On January 9, 2025, the team acquired the No. 2 from Rev Racing who ran the truck for the previous two seasons. With the acquisition, the team expanded to three full-time entries. The first driver was announced on January 14, with Tyler Tomassi and on January 21, it was announced that Cody Dennison would make his Truck Series debut in the No. 2 truck. Owner Josh Reaume would drive the No. 2 at Daytona. He finished 18th. Keith McGee drove the No. 2 at Atlanta. Stephen Mallozzi would drive the No. 2 truck for multiple races starting at Las Vegas. On April 18, it was revealed that Derek White would make a return to NASCAR at North Wilkesboro Speedway, driving the No. 2 truck. After starting in 26th due to qualifying being cancelled to due inclement weather, he went on to finish in 33rd after failing to maintain minimum speed shortly after the halfway point of the race. On May 28, the team announced that Clayton Green would drive the No. 2 at Nashville. Morgen Baird drove the No. 2 truck at Michigan. On June 23, it was revealed that William Lambros would make his debut in the NASCAR Craftsman Truck Series at Lime Rock Park, driving the No. 2 truck. He made his second Truck Series start in the same truck later in the summer at Watkins Glen International. Carter Fartuch would drive the No. 2 truck at Charlotte Roval.

On January 13, 2026, it was announced that Luke Baldwin will drive the No. 2 Ford in select races for the 2026 season starting at Rockingham.

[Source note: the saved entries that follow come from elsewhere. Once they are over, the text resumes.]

-- ==== Sys2Proof/Certificates/Slice0/Obligations.lean ====
section
/-! DEFINITION. The statements for the provers, and the few words they are written in. -/

namespace Sys2Proof.Statements

open Sys2Proof.Machine

/-- The state in which the host's next event is this request, before all it was to do. -/
def sent (s : State) (req : List Byte) : State :=
  { s with inputs := .request req :: s.inputs }

/-- The state with one more response and nothing else changed. -/
def answered (s : State) (rsp : List Byte) : State :=
  { s with responses := s.responses ++ [rsp] }

/-- The BitBuffer and its capacity are the same in both states: the whole architectural state (10_state.md R20). -/
def sameBuffer (s t : State) : Prop :=
  t.bbN = s.bbN ∧ t.len = s.len ∧ t.cells = s.cells

/-- A bit as a byte: 0b0000000b (30_encoding.md R70). -/
def bitByte (b : Bit) : Byte :=
  if b then 0x01#8 else 0x00#8

/-- The high byte of a 16-bit value. -/
def hi (v : Word16) : Byte :=
  v.extractLsb' 8 8

/-- The low byte of a 16-bit value. -/
def lo (v : Word16) : Byte :=
  v.extractLsb' 0 8

/-- The number of bits set in a word. -/
def weight (e : Word16) : Nat :=
  (fieldBits e).count true

/-- The word whose one set bit is position p: 2^(15 - p) (41_codec.md R140, R154). -/
def positionMask (p : Nat) : Word16 :=
  BitVec.ofNat 16 (2 ^ (15 - p))

/-- The data bits of a word as received: W[12] ‖ W[10:8] ‖ W[6:0] (41_codec.md R140, R141). -/
def receivedData (w : Word16) : Data :=
  w.extractLsb' 12 1 ++ w.extractLsb' 8 3 ++ w.extractLsb' 0 7

/-- The word of block j of a packed Message: bytes 2j and 2j + 1 (43_framer.md R211). -/
def blockWord (msg : List Byte) (j : Nat) : Word16 :=
  byteAt msg (2 * j) ++ byteAt msg (2 * j + 1)

/-- The 488 record bits that the decoded blocks of a Message carry (43_framer.md R216). -/
def messageBits (msg : List Byte) : List Bit :=
  ((List.range 45).flatMap fun j => fieldBits (decodeWord (blockWord msg j)).1).take 488

/-- A status byte is valid (42_record.md R185). -/
def validStatus (b : Byte) : Prop :=
  b = 0x00#8 ∨ b = 0x01#8

/-- The status byte: 0x00 for Ok, 0x01 for Emergency (00_scope.md R9). -/
def statusByte : RecordStatus → Byte
  | .ok => 0x00#8
  | .emergency => 0x01#8

/-- The 61 bytes of a record, field by field (42_record.md R180). -/
def fieldBytes (r : TelemetryRecord) : List Byte :=
  r.serial.toList ++
  bytes32 r.cs.lat ++ bytes32 r.cs.lon ++ bytes16 r.cs.alt ++
  bytes32 r.ac.lat ++ bytes32 r.ac.lon ++ bytes16 r.ac.alt ++
  bytes32 r.vel.v0 ++ bytes32 r.vel.v1 ++ bytes32 r.vel.v2 ++
  bytes16 r.ts.year ++ [r.ts.month] ++ [r.ts.day] ++ bytes32 r.ts.ms ++
  [statusByte r.status]

/-- The statuses an instruction can be answered with, and how many result bytes follow each (30_encoding.md R69, R70). -/
def answersOf : Instr → List (Byte × Nat)
  | .bbClear => [(0x00#8, 0)]
  | .bbPush _ => [(0x00#8, 0), (0x01#8, 0)]
  | .bbPop => [(0x00#8, 1), (0x02#8, 0)]
  | .bbLen => [(0x00#8, 2)]
  | .bbCap => [(0x00#8, 2)]
  | .bbGet _ => [(0x00#8, 1), (0x03#8, 0)]
  | .bbLoadb _ => [(0x00#8, 0), (0x01#8, 0)]
  | .encode _ => [(0x00#8, 2)]
  | .decode _ => [(0x00#8, 4)]
  | .serialize _ => [(0x00#8, 61), (0x07#8, 0)]
  | .deserialize _ => [(0x00#8, 61), (0x04#8, 0)]
  | .frame _ => [(0x00#8, 90), (0x07#8, 0)]
  | .unframe _ => [(0x00#8, 62), (0x05#8, 1), (0x06#8, 0)]

/-- The commands outside the BitBuffer family (10_state.md R29). -/
def outsideBitBuffer : Instr → Bool
  | .bbClear => false
  | .bbPush _ => false
  | .bbPop => false
  | .bbLen => false
  | .bbCap => false
  | .bbGet _ => false
  | .bbLoadb _ => false
  | .encode _ => true
  | .decode _ => true
  | .serialize _ => true
  | .deserialize _ => true
  | .frame _ => true
  | .unframe _ => true

end Sys2Proof.Statements

open Sys2Proof Sys2Proof.Machine Sys2Proof.Statements

/-! ## The BitBuffer commands (40_bitbuffer.md) -/

/-- R100. BB.CLEAR: request, malformed requests, effect and frame. -/
def Obligations.BbClearEmptiesTheBuffer : Prop :=
  ∀ s : State,
    step (sent s [0x01#8]) = exec .bbClear s ∧
    (∀ ops : List Byte, ops ≠ [] → step (sent s (0x01#8 :: ops)) = .next (answered s [0x07#8])) ∧
    ∃ t, exec .bbClear s = .next t ∧ t.len = 0#16 ∧ (∀ i, t.cells.read i = none) ∧
      t.bbN = s.bbN ∧ t.inputs = s.inputs ∧ t.responses = s.responses ++ [[0x00#8]]

/-- R101. BB.PUSH: request, malformed requests, effect and frame below the capacity, CAPACITY_EXCEEDED at it. -/
def Obligations.BbPushAppendsOneBitBelowCapacity : Prop :=
  ∀ s : State,
    (∀ b, step (sent s [0x02#8, bitByte b]) = exec (.bbPush b) s) ∧
    (∀ ops : List Byte, ops.length ≠ 1 → step (sent s (0x02#8 :: ops)) = .next (answered s [0x07#8])) ∧
    (∀ x : Byte, x.extractLsb' 1 7 ≠ 0#7 → step (sent s [0x02#8, x]) = .next (answered s [0x07#8])) ∧
    (∀ b, s.len.toNat < s.bbN.toNat →
      ∃ t, exec (.bbPush b) s = .next t ∧
        (∀ i, t.cells.read i = if i = s.len.toNat then some b else s.cells.read i) ∧
        t.len.toNat = s.len.toNat + 1 ∧
        t.bbN = s.bbN ∧ t.inputs = s.inputs ∧ t.responses = s.responses ++ [[0x00#8]]) ∧
    (∀ b, s.len = s.bbN → exec (.bbPush b) s = .next (answered s [0x01#8]))

/-- R102. BB.POP: request, malformed requests, EMPTY on an empty buffer, else the last bit leaves the buffer. -/
def Obligations.BbPopRemovesTheLastBit : Prop :=
  ∀ s : State,
    step (sent s [0x03#8]) = exec .bbPop s ∧
    (∀ ops : List Byte, ops ≠ [] → step (sent s (0x03#8 :: ops)) = .next (answered s [0x07#8])) ∧
    (s.len = 0#16 → exec .bbPop s = .next (answered s [0x02#8])) ∧
    (s.Inv → s.len ≠ 0#16 →
      ∃ b t, s.cells.read (s.len.toNat - 1) = some b ∧ exec .bbPop s = .next t ∧
        (∀ i, t.cells.read i = if i = s.len.toNat - 1 then none else s.cells.read i) ∧
        t.len.toNat = s.len.toNat - 1 ∧
        t.bbN = s.bbN ∧ t.inputs = s.inputs ∧ t.responses = s.responses ++ [[0x00#8, bitByte b]])

/-- R103. BB.LEN: request, malformed requests, the length in two bytes, nothing written. -/
def Obligations.BbLenReturnsTheLength : Prop :=
  ∀ s : State,
    step (sent s [0x04#8]) = exec .bbLen s ∧
    (∀ ops : List Byte, ops ≠ [] → step (sent s (0x04#8 :: ops)) = .next (answered s [0x07#8])) ∧
    exec .bbLen s = .next (answered s [0x00#8, hi s.len, lo s.len])

/-- R104. BB.CAP: request, malformed requests, the capacity in two bytes, nothing written. -/
def Obligations.BbCapReturnsTheCapacity : Prop :=
  ∀ s : State,
    step (sent s [0x05#8]) = exec .bbCap s ∧
    (∀ ops : List Byte, ops ≠ [] → step (sent s (0x05#8 :: ops)) = .next (answered s [0x07#8])) ∧
    exec .bbCap s = .next (answered s [0x00#8, hi s.bbN, lo s.bbN])

/-- R105. BB.GET: request, malformed requests, the bit below the length, INDEX_OUT_OF_RANGE from the length on; nothing
written. -/
def Obligations.BbGetReadsOnlyBelowTheLength : Prop :=
  ∀ s : State, ∀ i : Word16,
    step (sent s [0x06#8, hi i, lo i]) = exec (.bbGet i) s ∧
    (∀ ops : List Byte, ops.length ≠ 2 → step (sent s (0x06#8 :: ops)) = .next (answered s [0x07#8])) ∧
    (s.len.toNat ≤ i.toNat → exec (.bbGet i) s = .next (answered s [0x03#8])) ∧
    (s.Inv → i.toNat < s.len.toNat →
      ∃ b, s.cells.read i.toNat = some b ∧ exec (.bbGet i) s = .next (answered s [0x00#8, bitByte b]))

/-- R106. BB.LOADB: request, malformed requests, CAPACITY_EXCEEDED when the bits do not fit, else the bits of the bytes
are the whole contents. -/
def Obligations.BbLoadbReplacesTheContents : Prop :=
  ∀ s : State, ∀ xs : List Byte,
    (xs.length ≤ 65535 →
      step (sent s (0x07#8 :: hi (BitVec.ofNat 16 xs.length) :: lo (BitVec.ofNat 16 xs.length) :: xs))
        = exec (.bbLoadb xs) s) ∧
    (∀ ops : List Byte, (∀ (kh kl : Byte) (ys : List Byte), ops = kh :: kl :: ys → ys.length ≠ (kh ++ kl).toNat) →
      step (sent s (0x07#8 :: ops)) = .next (answered s [0x07#8])) ∧
    (s.bbN.toNat < 8 * xs.length → exec (.bbLoadb xs) s = .next (answered s [0x01#8])) ∧
    (8 * xs.length ≤ s.bbN.toNat →
      ∃ t, exec (.bbLoadb xs) s = .next t ∧
        (∀ j k, ∀ hj : j < xs.length, k < 8 → t.cells.read (8 * j + k) = some (xs[j].getLsbD (7 - k))) ∧
        (∀ i, 8 * xs.length ≤ i → t.cells.read i = none) ∧
        t.len.toNat = 8 * xs.length ∧
        t.bbN = s.bbN ∧ t.inputs = s.inputs ∧ t.responses = s.responses ++ [[0x00#8]])

/-! ## The codec commands (41_codec.md) -/

/-- R152. ENCODE: request, malformed requests, the codeword word, nothing written; the corner cases and the
example. -/
def Obligations.EncodeReturnsTheCodeword : Prop :=
  ∀ s : State, ∀ d : Data,
    step (sent s [0x10#8, hi (d.setWidth 16), lo (d.setWidth 16)]) = exec (.encode d) s ∧
    (∀ ops : List Byte, ops.length ≠ 2 → step (sent s (0x10#8 :: ops)) = .next (answered s [0x07#8])) ∧
    (∀ v : Word16, v.extractLsb' 11 5 ≠ 0#5 → step (sent s [0x10#8, hi v, lo v]) = .next (answered s [0x07#8])) ∧
    exec (.encode d) s = .next (answered s [0x00#8, hi (encodeData d), lo (encodeData d)]) ∧
    encodeData 0#11 = 0x0000#16 ∧ encodeData 0x7FF#11 = 0xFFFF#16 ∧ encodeData 0x5A3#11 = 0x53A3#16 ∧
    decodeWord (encodeData d) = (d, .clean)

/-- R153's operands, encoding, result and errors. DECODE: request, malformed requests, the data, the DecodeStatus code
and the position; nothing written. -/
def Obligations.DecodeReturnsDataAndStatus : Prop :=
  ∀ s : State, ∀ w : Word16,
    step (sent s [0x11#8, hi w, lo w]) = exec (.decode w) s ∧
    (∀ ops : List Byte, ops.length ≠ 2 → step (sent s (0x11#8 :: ops)) = .next (answered s [0x07#8])) ∧
    (∀ d, decodeWord w = (d, .clean) →
      exec (.decode w) s = .next (answered s [0x00#8, hi (d.setWidth 16), lo (d.setWidth 16), 0x00#8, 0x00#8])) ∧
    (∀ d p, decodeWord w = (d, .correctedSingleBit p) →
      exec (.decode w) s =
        .next (answered s [0x00#8, hi (d.setWidth 16), lo (d.setWidth 16), 0x01#8, p.setWidth 8])) ∧
    (∀ d, decodeWord w = (d, .uncorrectableMultiBit) →
      exec (.decode w) s = .next (answered s [0x00#8, hi (d.setWidth 16), lo (d.setWidth 16), 0x02#8, 0x00#8]))

/-! ## The record commands (42_record.md) -/

/-- R190. SERIALIZE: request, malformed requests, a valid image comes back whole, ILLEGAL_OPERAND for another status
byte; nothing written. -/
def Obligations.SerializeReturnsTheRecordBits : Prop :=
  ∀ s : State, ∀ img : List Byte,
    (img.length = 61 → step (sent s (0x20#8 :: img)) = exec (.serialize img) s) ∧
    (img.length ≠ 61 → step (sent s (0x20#8 :: img)) = .next (answered s [0x07#8])) ∧
    (∀ h : img.length = 61, validStatus img[60] → exec (.serialize img) s = .next (answered s (0x00#8 :: img))) ∧
    (∀ h : img.length = 61, ¬ validStatus img[60] → exec (.serialize img) s = .next (answered s [0x07#8]))

/-- R191. DESERIALIZE: request, malformed requests, a valid image comes back whole, MALFORMED_RECORD for another status
byte; nothing written. -/
def Obligations.DeserializeChecksOnlyTheStatus : Prop :=
  ∀ s : State, ∀ img : List Byte,
    (img.length = 61 → step (sent s (0x21#8 :: img)) = exec (.deserialize img) s) ∧
    (img.length ≠ 61 → step (sent s (0x21#8 :: img)) = .next (answered s [0x07#8])) ∧
    (∀ h : img.length = 61, validStatus img[60] → exec (.deserialize img) s = .next (answered s (0x00#8 :: img))) ∧
    (∀ h : img.length = 61, ¬ validStatus img[60] → exec (.deserialize img) s = .next (answered s [0x04#8]))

At New Hampshire, Baldwin failed to qualify for the race. As the result, he moved to the No. 33 truck. Jason White would drive the No. 2 at Daytona. Green would return to drive the No. 2 for another partial schedule starting at Atlanta. Fartuch would drive the No. 2 at St. Petersburg. Jackson Lee would drive the No. 2 at Watkins Glen, San Diego, and Lime Rock Park. Baird returned to drive the No. 2 at Michigan. Jackson Macenko would make his truck series debut at IRP. Dystany Spurlock would drive the No. 2 at her home track at Richmond. Mallozzi would return to drive the No. 2 at Kansas.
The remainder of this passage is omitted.